Recommendations for Colorectal Cancer Screening
Most current guidelines do not provide recommendations on screening for asymptomatic people under 50 years old. Current guidelines propose that individuals with a positive family history are eligible for screening. Besides, individuals with predisposing inherited syndrome should also undergo screening even before the age of 50 years. The ACS (American Cancer Society) acclaims colorectal cancer should start at 45 years of age because it is at this e that people have average risk. The American Cancer Society’s current efforts aim to reduce young adults’ colorectal cancer incidence by identifying eligible people for early age surveillance (Wolf et al., 2018). The patient in the scenario should be screened as an individual at average risk. The reason for screening him under this recommendation is that his family history predisposes him to cancer development. Colorectal Cancer Screening Essay. His BMI of 30 also contributes to the increased risk. This average risk group’s available tests are; fecal immunochemical test for blood, Guaiac-abased fecal occult blood test, and multi-target stool DNA test. Endoscopic visualization via colposcopy sigmoidoscopy and colon capsule endoscopy can be done for average-risk patients (Wolf et al., 2018).

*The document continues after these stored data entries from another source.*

/-- R147, R148: SUBB and ISUBB need the block only; at completion every byte of `BLK` is replaced by its image in `SBOX`
or `INVSBOX`, and the two undo each other; their examples. -/
def Obligations.SubbAndIsubbSubstitute : Prop :=
  decode 0x50#8 = .command .subb ∧ decode 0x60#8 = .command .isubb ∧ CmdRefusedWhileBusy ∧
  CountsDown .subb ∧ CountsDown .isubb ∧
  (∀ s : State, s.busy = false → s.blklen ≠ 16#5 →
    exec .subb s = .next (recorded 0x01#8 0x52#8 s) ∧ exec .isubb s = .next (recorded 0x01#8 0x62#8 s)) ∧
  (∀ s : State, s.busy = false → s.blklen = 16#5 →
    (∃ n, 1 ≤ n ∧ exec .subb s = .next (accepted 0x50#8 n s)) ∧
    ∃ n, 1 ≤ n ∧ exec .isubb s = .next (accepted 0x60#8 n s)) ∧
  (∀ s : State, s.busy = true → s.seqCnt = 1 →
    exec .subb s = .next { s with blk := Vector.ofFn fun i : Fin 16 => sbox s.blk[i], blkHi := 16,
                                  busy := false, done := true } ∧
    exec .isubb s = .next { s with blk := Vector.ofFn fun i : Fin 16 => invSbox s.blk[i], blkHi := 16,
                                   busy := false, done := true }) ∧
  (∀ b : Block, invSubBytes (subBytes b) = b ∧ subBytes (invSubBytes b) = b) ∧
  subBytes (hexBlock 0x00102030405060708090a0b0c0d0e0f0) = hexBlock 0x63cab7040953d051cd60e0e7ba70e18c ∧
  invSubBytes (hexBlock 0x63cab7040953d051cd60e0e7ba70e18c) = hexBlock 0x00102030405060708090a0b0c0d0e0f0

/-- R149, R150: SHR and ISHR need the block only; at completion `BLK` is permuted by the index lists of R142 and R143;
four SHR restore the block, and SHR and ISHR undo each other; their examples. -/
def Obligations.ShrAndIshrRotateRows : Prop :=
  decode 0x70#8 = .command .shr ∧ decode 0x80#8 = .command .ishr ∧ CmdRefusedWhileBusy ∧
  CountsDown .shr ∧ CountsDown .ishr ∧
  (∀ s : State, s.busy = false → s.blklen ≠ 16#5 →
    exec .shr s = .next (recorded 0x01#8 0x72#8 s) ∧ exec .ishr s = .next (recorded 0x01#8 0x82#8 s)) ∧
  (∀ s : State, s.busy = false → s.blklen = 16#5 →
    (∃ n, 1 ≤ n ∧ exec .shr s = .next (accepted 0x70#8 n s)) ∧
    ∃ n, 1 ≤ n ∧ exec .ishr s = .next (accepted 0x80#8 n s)) ∧
  (∀ s : State, s.busy = true → s.seqCnt = 1 →
    exec .shr s = .next { s with
      blk := #v[s.blk[0], s.blk[5], s.blk[10], s.blk[15], s.blk[4], s.blk[9], s.blk[14], s.blk[3],
                s.blk[8], s.blk[13], s.blk[2], s.blk[7], s.blk[12], s.blk[1], s.blk[6], s.blk[11]],
      blkHi := 16, busy := false, done := true } ∧
    exec .ishr s = .next { s with
      blk := #v[s.blk[0], s.blk[13], s.blk[10], s.blk[7], s.blk[4], s.blk[1], s.blk[14], s.blk[11],
                s.blk[8], s.blk[5], s.blk[2], s.blk[15], s.blk[12], s.blk[9], s.blk[6], s.blk[3]],
      blkHi := 16, busy := false, done := true }) ∧
  (∀ b : Block, shiftRows (shiftRows (shiftRows (shiftRows b))) = b ∧ invShiftRows (shiftRows b) = b ∧
    shiftRows (invShiftRows b) = b) ∧
  shiftRows (hexBlock 0x000102030405060708090a0b0c0d0e0f) = hexBlock 0x00050a0f04090e03080d02070c01060b ∧
  invShiftRows (hexBlock 0x000102030405060708090a0b0c0d0e0f) = hexBlock 0x000d0a0704010e0b0805020f0c090603

/-- R151, R152: MIXC and IMIXC need the block only; at completion `BLK <- MixColumns(BLK)` or `InvMixColumns(BLK)`, and
`OPA`, `OPB`, `PROD` are untouched; the two undo each other; the corner cases and the examples. -/
def Obligations.MixcAndImixcMixColumns : Prop :=
  decode 0x90#8 = .command .mixc ∧ decode 0xA0#8 = .command .imixc ∧ CmdRefusedWhileBusy ∧
  CountsDown .mixc ∧ CountsDown .imixc ∧
  (∀ s : State, s.busy = false → s.blklen ≠ 16#5 →
    exec .mixc s = .next (recorded 0x01#8 0x92#8 s) ∧ exec .imixc s = .next (recorded 0x01#8 0xA2#8 s)) ∧
  (∀ s : State, s.busy = false → s.blklen = 16#5 →
    (∃ n, 1 ≤ n ∧ exec .mixc s = .next (accepted 0x90#8 n s)) ∧
    ∃ n, 1 ≤ n ∧ exec .imixc s = .next (accepted 0xA0#8 n s)) ∧
  (∀ s : State, s.busy = true → s.seqCnt = 1 →
    exec .mixc s = .next { s with blk := mixColumns s.blk, blkHi := 16, busy := false, done := true } ∧
    exec .imixc s = .next { s with blk := invMixColumns s.blk, blkHi := 16, busy := false, done := true }) ∧
  (∀ b : Block, invMixColumns (mixColumns b) = b ∧ mixColumns (invMixColumns b) = b) ∧
  mixColumns (hexBlock 0x00000000000000000000000000000000) = hexBlock 0x00000000000000000000000000000000 ∧
  mixColumns (hexBlock 0xffffffffffffffffffffffffffffffff) = hexBlock 0xffffffffffffffffffffffffffffffff ∧
  mixColumns (hexBlock 0x6353e08c0960e104cd70b751bacad0e7) = hexBlock 0x5f72641557f5bc92f7be3b291db9f91a ∧
  invMixColumns (hexBlock 0x5f72641557f5bc92f7be3b291db9f91a) = hexBlock 0x6353e08c0960e104cd70b751bacad0e7

/-- R144: the bytes of a column mixed by MixColumns, written out: `s'[i]` is the sum of the products of row `i` of the
forward matrix with the column; its two examples. -/
def Obligations.MixColumnsBytes : Prop :=
  (∀ (b : Block) (c : Fin 4),
    column (mixColumns b) c =
      (let s := column b c
       #v[gfMul 2 s[0] ^^^ gfMul 3 s[1] ^^^ s[2] ^^^ s[3], s[0] ^^^ gfMul 2 s[1] ^^^ gfMul 3 s[2] ^^^ s[3],
          s[0] ^^^ s[1] ^^^ gfMul 2 s[2] ^^^ gfMul 3 s[3], gfMul 3 s[0] ^^^ s[1] ^^^ s[2] ^^^ gfMul 2 s[3]])) ∧
  mixColumns (hexBlock 0x6353e08c0960e104cd70b751bacad0e7) = hexBlock 0x5f72641557f5bc92f7be3b291db9f91a ∧
  mulColumn mixRow #v[0xDB, 0x13, 0x53, 0x45] = #v[0x8E, 0x4D, 0xA1, 0xBC]

/-- R153: ARK r needs key and block; its length error carries the opcode, not `r`; at completion the key is expanded if
`KSVALID = 0` and byte `i` of `BLK` is combined with `W[16r + i]`. `0xBB` to `0xBF` raise ERR_CMD before any length
check. ARK r twice restores the block, ARK 0 combines with the key itself; its example. -/
def Obligations.ArkAddsTheRoundKey : Prop :=
  (∀ r : BitVec 4, r.toNat ≤ 10 → decode (0xB0#8 + r.setWidth 8) = .command (.ark r) ∧ CountsDown (.ark r)) ∧
  CmdRefusedWhileBusy ∧
  (∀ (s : State) (r : BitVec 4), r.toNat ≤ 10 → s.busy = false → (s.keylen ≠ 16#5 ∨ s.blklen ≠ 16#5) →
    exec (.ark r) s = .next (recorded 0x01#8 (lengthErrorInfo 0xB0#8 s) s)) ∧
  (∀ (s : State) (r : BitVec 4), r.toNat ≤ 10 → s.busy = false → s.keylen = 16#5 → s.blklen = 16#5 →
    ∃ n, 1 ≤ n ∧ exec (.ark r) s = .next (accepted (0xB0#8 + r.setWidth 8) n s)) ∧
  (∀ (s : State) (r : BitVec 4) (h : r.toNat ≤ 10), s.busy = true → s.seqCnt = 1 →
    exec (.ark r) s = .next { expandedIfNeeded s with
      blk := Vector.ofFn fun i : Fin 16 => s.blk[i] ^^^ (scheduleInUse s)[16 * r.toNat + i.val],
      blkHi := 16, busy := false, done := true }) ∧
  (∀ (s : State) (c : Byte), 0xBB ≤ c.toNat → c.toNat ≤ 0xBF → command c s = .next (recorded 0x02#8 c s)) ∧
  (∀ (b : Block) (w : Schedule) (r : Fin 11), addRoundKey (addRoundKey b w r) w r = b) ∧
  (∀ b key : Block, addRoundKey b (expandKey key) 0 = Vector.ofFn fun i : Fin 16 => b[i] ^^^ key[i]) ∧
  addRoundKey (hexBlock 0x00112233445566778899aabbccddeeff)
    (expandKey (hexBlock 0x000102030405060708090a0b0c0d0e0f)) 0 = hexBlock 0x00102030405060708090a0b0c0d0e0f0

Does Family History Come To Play?
Family history is a vital factor that can influence the development of colorectal cancer. Besides, family history influences screening recommendations. The risk is higher in individuals with inherited conditions. The hereditary conditions or syndromes include Lynch syndrome and familial adenomatous polyposis. In the United States, at least 35 of the young adult cancer associates with hereditary colorectal cancer in the family. The patient in the scenario has a family history of cancer – his uncle was diagnosed at 54 years with colon cancer.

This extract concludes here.